The government has announced that postmasters who played a key role in exposing the Post Office Horizon IT scandal will have access to a new compensation scheme.

From today, the 555 postmasters who were part of the first legal action against the Post Office can start preparing their compensation claims ahead of submitting applications next year.

Business secretary Grant Shapps said the government will pay £900 per claimant as part of ‘reasonable’ legal fees to prepare their claim.

Following consultation with postmasters, it has been decided the scheme will be delivered directly by the Department for Business, Energy and Industrial Strategy through independent claims facilitators following an alternative dispute resolution model. The government’s intention is that cases can be settled without the need to go to court.

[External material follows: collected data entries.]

/-- The kinds of event record with their own fields (§9.4, §12.5). -/
inductive EventBody where
  | intrusionOpen (entry : Intrusion) (ringChainage : Int)
  | intrusionClose (entry : Intrusion) (closeChainage : Int) (closeRing : Nat) (why : CloseCause)
      (survivor : Option Nat)
  | mark (held : HeldMark) (ringChainage : Int) (status : RingStatus)
  | fix (record : FixRecord)
  | notice (cause : Cause) (chainage : Int)
  | runSummary (summary : RunSummary)
  | headNote (bytes : List Byte)
deriving DecidableEq, Repr

/-- An event record: its ring sequence, as it stood when the record was queued, and its body (R158). -/
structure EventRecord where
  ringSeq : Nat
  body : EventBody
deriving DecidableEq, Repr

/-- The results of a response (R168). -/
inductive ReqResult where
  | done
  | refused
  | busy
deriving DecidableEq, Repr

/-- The reasons of a refusal, in code order from 1 (R168, §12.3). -/
inductive Reason where
  | unknownKind
  | badLength
  | wrongState
  | outOfRange
  | routeInvalid
  | headUnlocked
  | commitWaiting
deriving DecidableEq, Repr

/-- A response (R168). -/
structure Response where
  tag : Byte
  kind : Byte
  result : ReqResult
  reason : Option Reason
  payload : List Byte
deriving DecidableEq, Repr

/-- The Management Agent (R167, R173, R175): free, sending a HEAD_PASS with the reference clock cycles it has taken, or
held by a RESET whose response waits to be transmitted. -/
inductive Agent where
  | free
  | headPass (tag : Byte) (bytes : List Byte) (cycles : Nat)
  | resetWaiting
deriving DecidableEq, Repr

/-- A finished profile (R161): the ring's context at its close, the summary, the skipped count carried, the points, the
next segment index, and the value the spacing field takes when the ring has no spacing. -/
structure Profile where
  ring : RingContext
  summary : Summary
  truncated : Bool
  skipped : Nat
  points : List Point
  nextSegment : Nat
  spacingFill : BitVec 32
deriving DecidableEq, Repr

/-- A profile slot (§9.5); FILLING keeps its points, the count of valid samples delivered, and TRUNCATED. -/
inductive ProfileSlot where
  | free
  | filling (points : List Point) (delivered : Nat) (truncated : Bool)
  | ready (profile : Profile)
  | sending (profile : Profile)
deriving DecidableEq, Repr

/-- Which source the frame being sent came from (R156). -/
inductive TxSource where
  | response
  | event
  | segment (slot : Fin 3)
deriving DecidableEq, Repr

/-- The frame being sent: its source, its bytes from kind to CRC, and the symbols already sent, the start delimiter
among them (R156). -/
structure Transmission where
  source : TxSource
  frame : List Byte
  sent : Nat
deriving DecidableEq, Repr

/-- The fault record (R141). -/
structure FaultRecord where
  cause : Cause
  ringSeq : Nat
  chainage : Int
deriving DecidableEq, Repr

/-! ### The blocks -/

/-- The time base of §0.3 and the microseconds since the last odometer update (R92). -/
structure Clock where
  timeBase : BitVec 32
  sinceUpdate : Nat
deriving DecidableEq, Repr

/-- The raw levels of the six discrete inputs (§0.3). -/
structure Pins where
  whlA : Level
  whlB : Level
  whrA : Level
  whrB : Level
  tagStb : Level
  markKey : Level
deriving DecidableEq, Repr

An independent advisory board of parliamentarians and academics, including Kevan Jones MP and Lord Arbuthnot who have campaigned for the wronged postmasters, will be set up to ensure the scheme works effectively.

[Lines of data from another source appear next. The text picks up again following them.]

-- ==== Sys2Proof/Machine/Resets.lean ====
section
/-! DEFINITION. The two resets (R17 to R19, R22, R46, R56, R86, R104, R105, R128, R145, R146, R154, R164, R175, R176,
R181). -/

namespace Sys2Proof.Machine

/-- POWER_ON_RESET (R145 and the reset rules of every chapter): every field at its power-on value, but for the levels
the outside drives and the model's own fields. -/
def execPowerOnReset (s : State) : Result :=
  .next { State.reset with pins := s.pins, freeIndex := s.freeIndex, pending := s.pending }

/-- Whether the frame being sent is an accepted RESET's response: when it is transmitted, the reset takes effect (R156,
R175). -/
def State.resetDue (s : State) : Bool :=
  match s.link.agent, s.link.tx, s.link.responses with
  | .resetWaiting, some t, r :: _ => t.source = .response && r.isReset
  | _, _, _ => false

/-- The state when a RESET request takes effect: what the chapters keep, and reset values for the rest. A partly received
frame of either link is discarded (R19, R175), symbol lock and its counts are kept (log entries 2, 23). The ring window and
every value in effect come from the kept image (R19, R154). -/
def State.afterReset (s : State) : State :=
  let kept : State :=
    { State.reset with
      clock := s.clock
      pins := s.pins
      head := { State.reset.head with sync := s.head.sync }
      params := s.params.takeAll
      envelopes := s.envelopes.map EnvelopeSlot.dropPending
      route := { State.reset.route with entries := s.route.entries }
      link := .fresh s.link.sync
      freeIndex := s.freeIndex
      pending := s.pending }
  kept.withRing { kept.ring with tMin := kept.windowOf.1, tMax := kept.windowOf.2 }

/-- RESET_TAKES_EFFECT (R146, R175): the moment at which the accepted RESET's response has been transmitted. While that
response is not the frame being sent there is no occasion. -/
def execResetTakesEffect (s : State) : Result := if s.resetDue then .next s.afterReset else .next s

end Sys2Proof.Machine
end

In a written ministerial statement today, Shapps said: ‘I am acutely aware of the pain and suffering that these postmasters and their families have been through as part of the Horizon IT scandal. As business secretary I will always stand by them.

‘Today’s compensation scheme will ensure these trailblazing postmasters who did so much to uncover this injustice receive the compensation they deserve.’

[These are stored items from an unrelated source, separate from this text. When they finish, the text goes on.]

-- ==== Sys2Proof/Certificates/Slice0/Obligations.lean ====
section
/-! DEFINITION. The statements for the provers. -/

section

open Sys2Proof Sys2Proof.Machine

/-! ### Frames and steps -/

/-- Every legal head link frame, written and read again, gives its sequence and content; the bytes it is written as, the
end of a frame by its kind and length, and the frame check both ways: a frame gives a content exactly when it is kind,
sequence, length, a payload legal for the kind and the CRC of them all, the unused bits of a0 and of the flags ignored
(§12.2, R1, R5, R182, R183). -/
def Obligations.HeadFrameRoundTrip : Prop :=
  let checked (body : List Byte) : List Byte := body ++ leBytes 2 (crc16 body).toNat
  (∀ (seq : Byte) (f : HeadFrame), f.legal = true → parseHeadFrame (encodeHeadFrame seq f) = some (seq, f)) ∧
  (∀ (seq : Byte) (f : HeadFrame), encodeHeadFrame seq f = checked (
    match f with
    | .sampleRun a0 step xs =>
      [1, seq, BitVec.ofNat 8 xs.length] ++ leBytes 2 a0.toNat ++ [step, BitVec.ofNat 8 xs.length] ++
        xs.flatMap fun x => leBytes 2 x.range.toNat ++ [x.intensity,
          (if x.nr then 1 else 0) + (if x.sat then 2 else 0) + (if x.mult then 4 else 0)]
    | .ringStart counter => [2, seq, 2] ++ leBytes 2 counter.toNat
    | .headStatus bytes => [3, seq, BitVec.ofNat 8 bytes.length] ++ bytes)) ∧
  (∀ frame : List Byte, headFrameWhole frame = true ↔ ∃ kind seq len rest, frame = kind :: seq :: len :: rest ∧
    (if kind = 1 then 4 + 4 * len.toNat else len.toNat) + 2 ≤ rest.length) ∧
  ∀ (frame : List Byte) (seq : Byte) (f : HeadFrame), parseHeadFrame frame = some (seq, f) ↔
    match f with
    | .sampleRun a0 step xs => 1 ≤ xs.length ∧ xs.length ≤ 64 ∧ 1 ≤ step.toNat ∧ step.toNat ≤ 16 ∧
        ∃ (lo hi : Byte) (flags : List Byte), (lo.toNat + 256 * hi.toNat) % 16384 = a0.toNat ∧
          flags.length = xs.length ∧
          (∀ y ∈ xs.zip flags, y.1.nr = y.2.getLsbD 0 ∧ y.1.sat = y.2.getLsbD 1 ∧ y.1.mult = y.2.getLsbD 2) ∧
          frame = checked ([1, seq, BitVec.ofNat 8 xs.length, lo, hi, step, BitVec.ofNat 8 xs.length] ++
            (xs.zip flags).flatMap fun y => leBytes 2 y.1.range.toNat ++ [y.1.intensity, y.2])
    | .ringStart counter => frame = checked ([2, seq, 2] ++ leBytes 2 counter.toNat)
    | .headStatus bytes => 1 ≤ bytes.length ∧ bytes.length ≤ 16 ∧
        frame = checked ([3, seq, BitVec.ofNat 8 bytes.length] ++ bytes)

/-- Every request, written as an upstream frame and checked, gives its kind, tag and payload, and no other symbols
give that request. The CRC-16 byte by byte and the bytes of a number, least significant first, signed ones in two's
complement (§12.1, §12.3, R165, R182). The model's choice: every symbol that section 1.1 calls invalid, another
control symbol or a disparity break among them, makes an upstream frame bad (log entry 34). -/
def Obligations.RequestFrameRoundTrip : Prop :=
  (∀ r : Request, r.payload.length < 65536 → parseRequest (encodeRequest r) = some r) ∧
  (∀ (symbols : List Symbol) (r : Request), parseRequest symbols = some r ↔
    r.payload.length < 65536 ∧ symbols = (linkFrame r.kind r.tag r.payload).map .data) ∧
  crc16 [] = 0xFFFF ∧
  (∀ (bytes : List Byte) (b : Byte), crc16 (bytes ++ [b]) =
    [7, 6, 5, 4, 3, 2, 1, 0].foldl (fun (r : BitVec 16) k =>
      if r.getLsbD 15 = b.getLsbD k then r <<< 1 else (r <<< 1) ^^^ 0x1021) (crc16 bytes)) ∧
  (∀ n v : Nat, (leBytes n v).length = n ∧ ∀ j < n, (leBytes n v)[j]? = some (BitVec.ofNat 8 (v / 256 ^ j))) ∧
  (∀ (n : Nat) (v : Int), leSigned n v = leBytes n (v % 256 ^ n).toNat) ∧
  ∀ bytes : List Byte,
    leSigned bytes.length (readSigned bytes) = bytes ∧
      -(256 ^ bytes.length) ≤ 2 * readSigned bytes ∧ 2 * readSigned bytes < 256 ^ bytes.length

According to the government's announcement, the 555 claimants in Bates v Post Office received £43m plus legal costs in a settlement in 2019, but the majority of this money was taken up by the associated costs of funding the case. They were then ineligible for the Historical Shortfall Scheme that was subsequently set up to compensate others affected by the scandal.

Many of these people were convicted or made bankrupt on the basis of the faulty Horizon IT system and the Post Office subsequent decision to wrongfully pursue them through the courts for false accounting or theft. This continued for more than a decade and the events surrounding the prosecutions are currently subject to an ongoing statutory inquiry, which will hear evidence tomorrow from lawyers representing victims about how successful the existing compensation scheme has been.

The government said that as of 1 December 2022, the Post Office has paid out more than £12m in compensation to those with overturned historical convictions.

On the Historical Shortfall Scheme, as of 30 November 2022, 93% of eligible claimants have received offers of compensation, although it was not stated what proportion has accepted these offers.